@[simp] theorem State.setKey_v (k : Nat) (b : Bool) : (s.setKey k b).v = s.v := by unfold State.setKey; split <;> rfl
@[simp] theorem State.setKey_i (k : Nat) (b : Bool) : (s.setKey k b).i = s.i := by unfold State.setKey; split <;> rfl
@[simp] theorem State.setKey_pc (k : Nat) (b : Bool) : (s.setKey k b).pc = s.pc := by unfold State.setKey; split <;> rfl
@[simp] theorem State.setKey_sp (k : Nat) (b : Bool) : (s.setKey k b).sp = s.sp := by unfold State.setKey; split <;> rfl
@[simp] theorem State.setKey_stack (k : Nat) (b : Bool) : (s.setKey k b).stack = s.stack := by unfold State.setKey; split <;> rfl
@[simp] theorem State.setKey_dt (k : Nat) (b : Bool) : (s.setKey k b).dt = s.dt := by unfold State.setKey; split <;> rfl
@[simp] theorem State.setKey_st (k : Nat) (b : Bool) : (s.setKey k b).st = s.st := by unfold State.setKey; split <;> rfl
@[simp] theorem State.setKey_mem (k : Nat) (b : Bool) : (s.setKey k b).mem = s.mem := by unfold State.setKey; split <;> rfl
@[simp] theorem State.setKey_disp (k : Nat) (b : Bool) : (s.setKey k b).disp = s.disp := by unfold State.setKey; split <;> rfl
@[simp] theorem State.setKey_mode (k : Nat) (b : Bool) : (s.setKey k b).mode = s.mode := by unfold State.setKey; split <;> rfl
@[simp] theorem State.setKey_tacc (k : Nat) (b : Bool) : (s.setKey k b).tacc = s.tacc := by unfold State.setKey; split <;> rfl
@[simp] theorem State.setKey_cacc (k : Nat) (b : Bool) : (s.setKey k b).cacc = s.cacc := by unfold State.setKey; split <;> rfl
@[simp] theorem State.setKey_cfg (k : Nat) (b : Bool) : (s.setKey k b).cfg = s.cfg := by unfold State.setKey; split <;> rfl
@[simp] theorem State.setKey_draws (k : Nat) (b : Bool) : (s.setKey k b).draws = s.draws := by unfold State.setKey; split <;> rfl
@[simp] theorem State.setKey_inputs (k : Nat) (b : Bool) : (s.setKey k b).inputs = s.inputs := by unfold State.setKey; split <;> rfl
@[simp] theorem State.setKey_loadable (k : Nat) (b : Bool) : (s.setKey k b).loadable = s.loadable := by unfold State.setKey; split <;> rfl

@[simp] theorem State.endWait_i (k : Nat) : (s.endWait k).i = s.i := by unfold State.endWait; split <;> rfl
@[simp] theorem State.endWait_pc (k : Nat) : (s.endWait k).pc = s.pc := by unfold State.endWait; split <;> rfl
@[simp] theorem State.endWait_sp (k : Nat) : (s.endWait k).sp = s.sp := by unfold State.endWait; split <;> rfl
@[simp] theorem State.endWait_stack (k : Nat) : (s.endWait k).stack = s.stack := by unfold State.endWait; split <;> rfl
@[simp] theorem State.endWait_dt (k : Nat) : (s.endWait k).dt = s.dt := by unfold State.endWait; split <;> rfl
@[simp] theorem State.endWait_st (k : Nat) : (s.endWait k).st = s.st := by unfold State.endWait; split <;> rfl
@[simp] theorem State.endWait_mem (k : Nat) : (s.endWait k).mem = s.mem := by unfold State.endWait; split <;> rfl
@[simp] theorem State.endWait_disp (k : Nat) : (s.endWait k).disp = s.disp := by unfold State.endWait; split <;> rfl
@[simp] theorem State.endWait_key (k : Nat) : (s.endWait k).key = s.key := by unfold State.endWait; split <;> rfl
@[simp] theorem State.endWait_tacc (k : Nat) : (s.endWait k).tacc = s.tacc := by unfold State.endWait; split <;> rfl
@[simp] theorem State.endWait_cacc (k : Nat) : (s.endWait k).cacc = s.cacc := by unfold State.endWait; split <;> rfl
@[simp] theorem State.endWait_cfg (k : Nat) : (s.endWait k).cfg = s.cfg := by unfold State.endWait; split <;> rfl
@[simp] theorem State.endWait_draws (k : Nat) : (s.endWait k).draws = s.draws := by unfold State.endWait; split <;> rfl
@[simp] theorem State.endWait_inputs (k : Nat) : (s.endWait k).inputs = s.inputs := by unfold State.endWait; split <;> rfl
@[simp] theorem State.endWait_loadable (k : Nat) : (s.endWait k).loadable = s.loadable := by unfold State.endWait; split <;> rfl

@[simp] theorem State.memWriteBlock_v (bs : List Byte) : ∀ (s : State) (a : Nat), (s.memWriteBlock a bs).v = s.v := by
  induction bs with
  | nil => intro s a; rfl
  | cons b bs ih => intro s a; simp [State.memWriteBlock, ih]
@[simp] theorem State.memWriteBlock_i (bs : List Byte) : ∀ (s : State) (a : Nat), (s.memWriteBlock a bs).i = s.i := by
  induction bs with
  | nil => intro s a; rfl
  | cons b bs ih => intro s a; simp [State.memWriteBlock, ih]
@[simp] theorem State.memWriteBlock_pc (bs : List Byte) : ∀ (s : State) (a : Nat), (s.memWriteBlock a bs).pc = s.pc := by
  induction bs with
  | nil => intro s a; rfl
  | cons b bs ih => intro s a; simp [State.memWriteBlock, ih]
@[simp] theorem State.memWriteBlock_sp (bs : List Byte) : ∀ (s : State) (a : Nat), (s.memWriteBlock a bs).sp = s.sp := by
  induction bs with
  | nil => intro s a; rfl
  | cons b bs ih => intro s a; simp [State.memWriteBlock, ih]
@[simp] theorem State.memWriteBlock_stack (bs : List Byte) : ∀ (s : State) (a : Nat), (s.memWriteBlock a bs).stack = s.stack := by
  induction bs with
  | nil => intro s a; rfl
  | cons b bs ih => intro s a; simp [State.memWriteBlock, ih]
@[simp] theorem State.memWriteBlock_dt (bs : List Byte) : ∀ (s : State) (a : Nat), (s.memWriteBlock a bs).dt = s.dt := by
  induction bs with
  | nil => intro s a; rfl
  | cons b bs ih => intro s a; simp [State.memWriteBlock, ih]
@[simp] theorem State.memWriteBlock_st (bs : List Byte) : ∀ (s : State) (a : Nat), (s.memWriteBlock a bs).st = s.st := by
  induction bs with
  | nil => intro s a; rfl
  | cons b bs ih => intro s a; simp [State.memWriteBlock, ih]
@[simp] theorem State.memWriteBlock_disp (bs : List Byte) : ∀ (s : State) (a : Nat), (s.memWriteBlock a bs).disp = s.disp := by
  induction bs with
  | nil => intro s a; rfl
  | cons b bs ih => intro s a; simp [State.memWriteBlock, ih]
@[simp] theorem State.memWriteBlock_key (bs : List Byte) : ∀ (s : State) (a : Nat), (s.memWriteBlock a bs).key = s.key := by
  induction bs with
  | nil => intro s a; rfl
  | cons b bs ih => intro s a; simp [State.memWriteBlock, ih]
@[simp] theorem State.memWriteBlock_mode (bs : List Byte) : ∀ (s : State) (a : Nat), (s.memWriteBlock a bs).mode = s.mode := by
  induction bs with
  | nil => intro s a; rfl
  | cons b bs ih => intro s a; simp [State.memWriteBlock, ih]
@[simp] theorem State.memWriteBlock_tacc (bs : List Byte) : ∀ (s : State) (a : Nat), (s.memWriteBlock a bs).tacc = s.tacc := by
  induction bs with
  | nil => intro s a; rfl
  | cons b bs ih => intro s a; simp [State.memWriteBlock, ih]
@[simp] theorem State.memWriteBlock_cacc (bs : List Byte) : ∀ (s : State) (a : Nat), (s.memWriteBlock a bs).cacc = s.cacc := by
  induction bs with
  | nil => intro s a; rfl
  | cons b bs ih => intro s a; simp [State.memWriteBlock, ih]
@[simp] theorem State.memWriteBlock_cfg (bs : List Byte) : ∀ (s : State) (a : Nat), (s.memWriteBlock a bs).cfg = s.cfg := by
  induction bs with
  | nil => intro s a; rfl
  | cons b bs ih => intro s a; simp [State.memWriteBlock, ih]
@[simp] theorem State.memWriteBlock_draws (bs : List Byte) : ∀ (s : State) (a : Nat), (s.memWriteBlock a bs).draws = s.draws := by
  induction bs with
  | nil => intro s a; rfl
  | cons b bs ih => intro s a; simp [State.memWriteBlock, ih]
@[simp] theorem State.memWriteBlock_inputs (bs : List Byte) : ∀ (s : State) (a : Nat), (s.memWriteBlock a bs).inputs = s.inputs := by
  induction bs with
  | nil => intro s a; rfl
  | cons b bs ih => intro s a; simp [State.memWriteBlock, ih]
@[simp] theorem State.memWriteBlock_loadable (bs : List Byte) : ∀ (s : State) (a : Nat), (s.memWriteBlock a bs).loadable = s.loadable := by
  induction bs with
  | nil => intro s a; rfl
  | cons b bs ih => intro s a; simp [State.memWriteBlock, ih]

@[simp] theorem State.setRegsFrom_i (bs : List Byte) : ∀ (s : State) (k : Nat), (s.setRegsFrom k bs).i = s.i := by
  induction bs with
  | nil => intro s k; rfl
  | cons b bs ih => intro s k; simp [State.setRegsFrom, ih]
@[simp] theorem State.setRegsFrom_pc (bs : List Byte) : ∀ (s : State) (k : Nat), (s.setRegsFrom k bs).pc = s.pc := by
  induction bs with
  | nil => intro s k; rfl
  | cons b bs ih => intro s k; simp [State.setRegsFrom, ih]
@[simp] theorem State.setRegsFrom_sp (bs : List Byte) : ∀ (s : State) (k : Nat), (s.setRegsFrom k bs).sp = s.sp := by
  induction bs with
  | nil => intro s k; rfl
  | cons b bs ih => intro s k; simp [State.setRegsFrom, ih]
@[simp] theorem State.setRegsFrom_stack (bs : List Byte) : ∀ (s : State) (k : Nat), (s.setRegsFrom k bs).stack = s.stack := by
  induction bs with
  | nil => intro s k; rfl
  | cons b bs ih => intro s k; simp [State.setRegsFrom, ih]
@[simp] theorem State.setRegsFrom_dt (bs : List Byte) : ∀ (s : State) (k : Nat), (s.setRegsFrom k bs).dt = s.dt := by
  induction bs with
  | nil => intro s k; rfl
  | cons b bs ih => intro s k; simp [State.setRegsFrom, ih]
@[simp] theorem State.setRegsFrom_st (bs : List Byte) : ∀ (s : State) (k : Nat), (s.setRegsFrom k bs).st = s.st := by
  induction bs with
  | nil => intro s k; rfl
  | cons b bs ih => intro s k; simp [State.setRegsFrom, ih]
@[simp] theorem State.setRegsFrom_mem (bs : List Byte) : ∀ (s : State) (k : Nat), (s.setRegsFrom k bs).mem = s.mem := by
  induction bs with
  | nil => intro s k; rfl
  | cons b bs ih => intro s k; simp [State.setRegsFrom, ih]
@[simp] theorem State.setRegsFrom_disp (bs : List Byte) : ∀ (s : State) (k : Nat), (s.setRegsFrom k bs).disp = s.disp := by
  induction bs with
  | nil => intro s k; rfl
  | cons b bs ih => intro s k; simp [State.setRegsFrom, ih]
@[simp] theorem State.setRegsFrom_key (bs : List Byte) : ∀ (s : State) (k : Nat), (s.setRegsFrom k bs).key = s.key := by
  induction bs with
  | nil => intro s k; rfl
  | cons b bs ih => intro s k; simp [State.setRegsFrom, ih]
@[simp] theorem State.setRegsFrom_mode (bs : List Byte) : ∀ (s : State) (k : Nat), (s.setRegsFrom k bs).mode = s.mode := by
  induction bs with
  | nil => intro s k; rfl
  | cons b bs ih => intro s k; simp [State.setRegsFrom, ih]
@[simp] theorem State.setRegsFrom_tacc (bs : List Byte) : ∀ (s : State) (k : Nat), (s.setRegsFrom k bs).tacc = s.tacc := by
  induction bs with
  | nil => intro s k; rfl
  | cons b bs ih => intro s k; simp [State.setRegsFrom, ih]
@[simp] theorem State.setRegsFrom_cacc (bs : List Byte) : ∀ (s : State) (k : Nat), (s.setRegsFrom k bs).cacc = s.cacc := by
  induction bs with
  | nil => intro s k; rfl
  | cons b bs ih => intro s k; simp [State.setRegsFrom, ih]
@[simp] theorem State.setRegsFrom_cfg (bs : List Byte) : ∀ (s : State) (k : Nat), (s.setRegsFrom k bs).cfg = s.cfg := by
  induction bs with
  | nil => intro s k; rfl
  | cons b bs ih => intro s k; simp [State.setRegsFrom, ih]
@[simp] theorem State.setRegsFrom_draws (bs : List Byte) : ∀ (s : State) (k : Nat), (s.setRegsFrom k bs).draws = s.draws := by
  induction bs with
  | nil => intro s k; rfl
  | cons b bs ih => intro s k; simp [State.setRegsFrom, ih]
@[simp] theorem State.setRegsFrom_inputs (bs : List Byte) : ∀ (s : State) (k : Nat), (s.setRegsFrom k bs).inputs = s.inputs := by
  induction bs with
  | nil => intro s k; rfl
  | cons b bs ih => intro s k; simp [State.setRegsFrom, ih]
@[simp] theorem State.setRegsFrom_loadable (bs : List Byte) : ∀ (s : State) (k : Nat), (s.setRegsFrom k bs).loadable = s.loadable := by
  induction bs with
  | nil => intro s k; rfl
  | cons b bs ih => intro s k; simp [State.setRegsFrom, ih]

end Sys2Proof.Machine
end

■ ■ ■ ■ ■

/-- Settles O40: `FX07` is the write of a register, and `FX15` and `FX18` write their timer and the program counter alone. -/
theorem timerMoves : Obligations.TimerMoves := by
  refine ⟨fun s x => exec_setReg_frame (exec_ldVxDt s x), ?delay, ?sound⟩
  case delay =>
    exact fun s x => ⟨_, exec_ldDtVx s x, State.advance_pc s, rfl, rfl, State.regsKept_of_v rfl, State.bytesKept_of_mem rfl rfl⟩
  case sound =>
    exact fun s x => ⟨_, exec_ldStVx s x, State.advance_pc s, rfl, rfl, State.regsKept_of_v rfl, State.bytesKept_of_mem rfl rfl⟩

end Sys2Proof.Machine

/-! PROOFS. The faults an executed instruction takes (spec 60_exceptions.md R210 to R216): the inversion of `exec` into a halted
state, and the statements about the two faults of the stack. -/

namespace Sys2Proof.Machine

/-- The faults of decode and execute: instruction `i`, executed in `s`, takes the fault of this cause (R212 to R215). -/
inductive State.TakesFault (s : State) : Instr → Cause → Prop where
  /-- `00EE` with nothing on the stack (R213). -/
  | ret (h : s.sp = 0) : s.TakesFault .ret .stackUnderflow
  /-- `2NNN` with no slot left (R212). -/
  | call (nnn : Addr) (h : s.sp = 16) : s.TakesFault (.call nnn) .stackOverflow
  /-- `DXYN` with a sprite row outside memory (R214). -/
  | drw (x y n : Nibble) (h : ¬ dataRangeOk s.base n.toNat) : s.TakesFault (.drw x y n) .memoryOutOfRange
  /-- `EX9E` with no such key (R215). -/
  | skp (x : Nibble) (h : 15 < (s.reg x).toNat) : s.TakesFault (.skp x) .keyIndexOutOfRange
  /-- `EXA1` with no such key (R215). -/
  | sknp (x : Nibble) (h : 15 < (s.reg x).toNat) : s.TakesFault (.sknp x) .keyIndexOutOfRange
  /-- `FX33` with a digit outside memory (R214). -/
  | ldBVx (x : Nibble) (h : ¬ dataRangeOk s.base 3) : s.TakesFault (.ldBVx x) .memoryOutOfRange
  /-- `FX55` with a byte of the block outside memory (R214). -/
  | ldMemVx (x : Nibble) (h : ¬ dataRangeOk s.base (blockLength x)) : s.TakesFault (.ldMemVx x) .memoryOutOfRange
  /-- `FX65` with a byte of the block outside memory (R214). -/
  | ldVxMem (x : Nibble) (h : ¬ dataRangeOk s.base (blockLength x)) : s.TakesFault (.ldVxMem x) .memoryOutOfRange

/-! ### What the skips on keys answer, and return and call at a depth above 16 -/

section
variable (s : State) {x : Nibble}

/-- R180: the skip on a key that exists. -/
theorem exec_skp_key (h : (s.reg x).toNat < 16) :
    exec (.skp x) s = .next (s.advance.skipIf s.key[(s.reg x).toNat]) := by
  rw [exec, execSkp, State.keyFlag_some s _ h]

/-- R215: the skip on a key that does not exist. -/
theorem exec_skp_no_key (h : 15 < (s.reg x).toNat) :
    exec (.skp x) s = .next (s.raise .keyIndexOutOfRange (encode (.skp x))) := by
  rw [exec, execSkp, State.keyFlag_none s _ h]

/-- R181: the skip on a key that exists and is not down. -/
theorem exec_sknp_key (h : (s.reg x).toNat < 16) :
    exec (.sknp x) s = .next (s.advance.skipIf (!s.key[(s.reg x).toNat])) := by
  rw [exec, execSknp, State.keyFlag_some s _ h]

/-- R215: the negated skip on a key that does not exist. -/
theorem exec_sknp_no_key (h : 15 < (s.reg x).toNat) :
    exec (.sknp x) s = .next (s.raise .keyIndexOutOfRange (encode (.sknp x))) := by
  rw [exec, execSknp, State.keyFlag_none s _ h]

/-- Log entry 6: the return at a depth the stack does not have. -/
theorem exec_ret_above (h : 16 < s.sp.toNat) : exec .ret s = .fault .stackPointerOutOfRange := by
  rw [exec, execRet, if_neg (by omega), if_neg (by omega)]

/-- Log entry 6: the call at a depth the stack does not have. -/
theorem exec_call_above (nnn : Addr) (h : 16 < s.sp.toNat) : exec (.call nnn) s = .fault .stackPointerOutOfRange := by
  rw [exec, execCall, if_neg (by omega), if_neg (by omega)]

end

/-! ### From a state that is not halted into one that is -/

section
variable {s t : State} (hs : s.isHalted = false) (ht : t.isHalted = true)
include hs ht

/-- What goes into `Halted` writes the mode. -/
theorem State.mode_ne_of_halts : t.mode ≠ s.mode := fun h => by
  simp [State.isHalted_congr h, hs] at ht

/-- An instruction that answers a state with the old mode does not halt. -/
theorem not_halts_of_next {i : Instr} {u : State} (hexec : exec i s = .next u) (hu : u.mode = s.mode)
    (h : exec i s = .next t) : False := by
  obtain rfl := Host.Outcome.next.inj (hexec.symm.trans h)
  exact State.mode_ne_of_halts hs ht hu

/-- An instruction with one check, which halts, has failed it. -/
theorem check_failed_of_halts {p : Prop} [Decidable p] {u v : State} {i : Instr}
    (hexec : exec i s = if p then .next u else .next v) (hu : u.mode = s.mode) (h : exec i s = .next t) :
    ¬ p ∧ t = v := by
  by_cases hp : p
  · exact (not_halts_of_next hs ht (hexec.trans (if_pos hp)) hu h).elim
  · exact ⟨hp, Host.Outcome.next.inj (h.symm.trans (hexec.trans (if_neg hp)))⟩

■ ■ ■ ■ ■

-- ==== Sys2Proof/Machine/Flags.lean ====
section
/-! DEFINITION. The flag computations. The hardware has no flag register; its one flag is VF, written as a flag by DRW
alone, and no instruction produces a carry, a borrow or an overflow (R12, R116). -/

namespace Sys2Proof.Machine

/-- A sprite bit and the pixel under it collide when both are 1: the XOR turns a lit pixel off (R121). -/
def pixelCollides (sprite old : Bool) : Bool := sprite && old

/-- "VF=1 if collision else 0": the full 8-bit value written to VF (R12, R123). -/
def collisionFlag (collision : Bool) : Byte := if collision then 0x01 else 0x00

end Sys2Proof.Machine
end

■ ■ ■ ■ ■

**What the exercise asks**
Reproduce, exactly as they stand in the data above, the lines from the one that holds "(.ldMemVx x) .memoryOutOfRange" to the one that holds "exec (.skp x) s = .next (s.raise", inclusive.

**Response below**
  | ldMemVx (x : Nibble) (h : ¬ dataRangeOk s.base (blockLength x)) : s.TakesFault (.ldMemVx x) .memoryOutOfRange
  /-- `FX65` with a byte of the block outside memory (R214). -/
  | ldVxMem (x : Nibble) (h : ¬ dataRangeOk s.base (blockLength x)) : s.TakesFault (.ldVxMem x) .memoryOutOfRange

/-! ### What the skips on keys answer, and return and call at a depth above 16 -/

section
variable (s : State) {x : Nibble}

/-- R180: the skip on a key that exists. -/
theorem exec_skp_key (h : (s.reg x).toNat < 16) :
    exec (.skp x) s = .next (s.advance.skipIf s.key[(s.reg x).toNat]) := by
  rw [exec, execSkp, State.keyFlag_some s _ h]

/-- R215: the skip on a key that does not exist. -/
theorem exec_skp_no_key (h : 15 < (s.reg x).toNat) :
    exec (.skp x) s = .next (s.raise .keyIndexOutOfRange (encode (.skp x))) := by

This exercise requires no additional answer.